In [1]:
# Imports

import pickle

import torch
device = torch.device("cuda" if torch.cuda.is_available() else "cpu")

import matplotlib.pyplot as plt
from torchtext.data.metrics import bleu_score

In [2]:
# # Mount google drive

# from google.colab import drive
# drive.mount('/content/drive/')

In [3]:
# %cd /content/drive/MyDrive/Colab Notebooks/CSE-676
# %ls

In [2]:
# Helper functions

from helpers.preprocessing import preprocess_data, split_data, normalize_data
from helpers.model import Encoder, AttentionDecoder
from helpers.training import prepare_dataloader, train
from helpers.evaluation import generate_translation, evaluate

In [4]:
# Global Variables

languages = ['eng', 'fra', 'spa', 'deu', 'por']
LANGUAGE1 = languages[0]
LANGUAGE2 = languages[3]
FILEPATH = f'data/{LANGUAGE1}-{LANGUAGE2}.txt'

# Model tuning parameters

HIDDEN_SIZE = 128
BATCH_SIZE = 32
LEARNING_RATE = 0.001
DROPOUT = 0.1


# losses_list = []  # List to store losses for each language pair
# accuracies_list = []  # List to store accuracies for each language pair

Data preprocessing

In [5]:
input_language, output_language, line_pairs = preprocess_data(FILEPATH, LANGUAGE1, LANGUAGE2)

train_pairs, test_pairs = split_data(line_pairs, test_size=0.2)

Number of translation pairs: 267186
Number of translation pairs after filter: 223849
Vocabulary - deu: 30894
Vocabulary - eng: 14835
Number of training pairs: 179079
Number of testing pairs: 44770


Model

In [6]:
# TODO

# basic, gru, lstm, decoder without attention, diff attension mechanism

In [7]:
encoder = Encoder(input_language.n_words, HIDDEN_SIZE, DROPOUT).to(device)
decoder = AttentionDecoder(HIDDEN_SIZE, output_language.n_words, DROPOUT).to(device)

encoder, decoder

(Encoder(
   (encoder_layers): Sequential(
     (0): Embedding(30894, 128)
     (1): Dropout(p=0.1, inplace=False)
     (2): GRU(128, 128, batch_first=True)
   )
 ),
 AttentionDecoder(
   (embedding): Embedding(14835, 128)
   (attention): BahdanauAttention(
     (Wa): Linear(in_features=128, out_features=128, bias=True)
     (Ua): Linear(in_features=128, out_features=128, bias=True)
     (Va): Linear(in_features=128, out_features=1, bias=True)
   )
   (gru): GRU(256, 128, batch_first=True)
   (out): Linear(in_features=128, out_features=14835, bias=True)
   (dropout): Dropout(p=0.1, inplace=False)
 ))

Training

In [9]:
input_language, output_language, train_dataloader = prepare_dataloader(input_language, output_language, train_pairs, BATCH_SIZE)

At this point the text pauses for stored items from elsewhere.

-- ==== Sys2Proof/Machine/Swath.lean ====
section
/-! DEFINITION. A swath boundary of a bonding group, with the commands that wait for one (spec/20
R541, R542; spec/03 R609). -/
namespace Sys2Proof.Machine

/-- A waiting change is due at the boundary of SC `sc`: the next boundary, or its AT_SWATH has been
reached. -/
def deferredDue (sc : BitVec 48) (d : Deferred) : Bool :=
  match d.sc with
  | none => true
  | some x => decide (0 ≤ scDiff x sc)

/-- A waiting command takes effect (R541). Without AT_SWATH it answers now; with it, the answer was
ST_PENDING and EV_LINE_APPLIED reports the effect (Table 21-10). -/
def applyDeferred (o0 o1 : Optics) (sc : BitVec 48) (d : Deferred) (s : State) : State :=
  match bodyOf o0 o1 d.opcode.toNat with
  | none => s
  | some b =>
    let op := d.opcode.toNat
    let call := splitCall d.cmd
    let s0 := modReeve (fun v => { v with deferred := v.deferred.erase d }) s
    let (r, s1) := b { call with payload := d.body, sc := none } s0
    let s2 := markMgmt call.mgmt s0 s1
    if d.sc.isSome then
      if isError r then s2 else raiseTag 0x0308 0 (sc.toNat % 2 ^ 32) d.cmd.tag call.mgmt s2
    else answer op d.cmd r s2

/-- The boundary of group `group` with SC `sc`. When it is the timing lane's, the Reeve's waiting
commands take effect, in order; the optics modules read as given if a lane is enabled. Lanes rejoin
first (R84); a group that then has no included lane has no boundary (R609). A lane that rejoins a
group without an included lane does so at its own marker, which is the group's boundary again:
DEDUCED, log entry 97. -/
def execSwathBoundary (group : Fin 4) (sc : BitVec 48) (optics0 optics1 : Optics) (s0 : State) : Out :=
  let s := rejoinLanes group sc (bondSettle group s0)
  if (includedOf s group).isEmpty then .next s
  else
    let timing := (lanesOf s group).contains (timingLane s)
    let s1 := boundaryOps group sc s
    if timing then
      .next (each (applyDeferred optics0 optics1 sc) (s1.reeve.deferred.filter (deferredDue sc)) s1)
    else .next s1

end Sys2Proof.Machine
end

losses_list, accuracies_list = train(train_dataloader, encoder, decoder, epochs=10, learning_rate=LEARNING_RATE, print_every=5, plot_every=5)


Epoch [5/10], Avg. Loss: 0.8786, Avg. Accuracy: 0.7352, Time for 5 Epochs: 31:56 minutes
Epoch [10/10], Avg. Loss: 0.6352, Avg. Accuracy: 0.7865, Time for 5 Epochs: 31:07 minutes


In [None]:
print( accuracies_list)
print(losses_list)

Save Model

In [None]:
# Save models

encoder_filepath = f'models/bahdanau_gru_model/encoder-{LANGUAGE1}-{LANGUAGE2}-mx10.pth'
decoder_filepath = f'models/bahdanau_gru_model/decoder-{LANGUAGE1}-{LANGUAGE2}-mx10.pth'

torch.save(encoder.state_dict(), encoder_filepath)
torch.save(decoder.state_dict(), decoder_filepath)

# # Load models
# encoder.load_state_dict(torch.load(encoder_filepath))
# decoder.load_state_dict(torch.load(decoder_filepath))

Save Lists

Evaluation

In [None]:
# Evaluate random training pairs

encoder.eval()
decoder.eval()

references_corpus, candidate_corpus = evaluate(input_language, output_language, encoder, decoder,
                                               train_pairs, evaluate_train=True)

In [None]:
# Evaluate testing pairs

candidate_corpus, references_corpus = evaluate(input_language, output_language, encoder, decoder,
                                                test_pairs, evaluate_train=False, iterations=len(test_pairs))

Benchmark

In [None]:
#GRU with Bahdanau attention
bleu = bleu_score(candidate_corpus, references_corpus)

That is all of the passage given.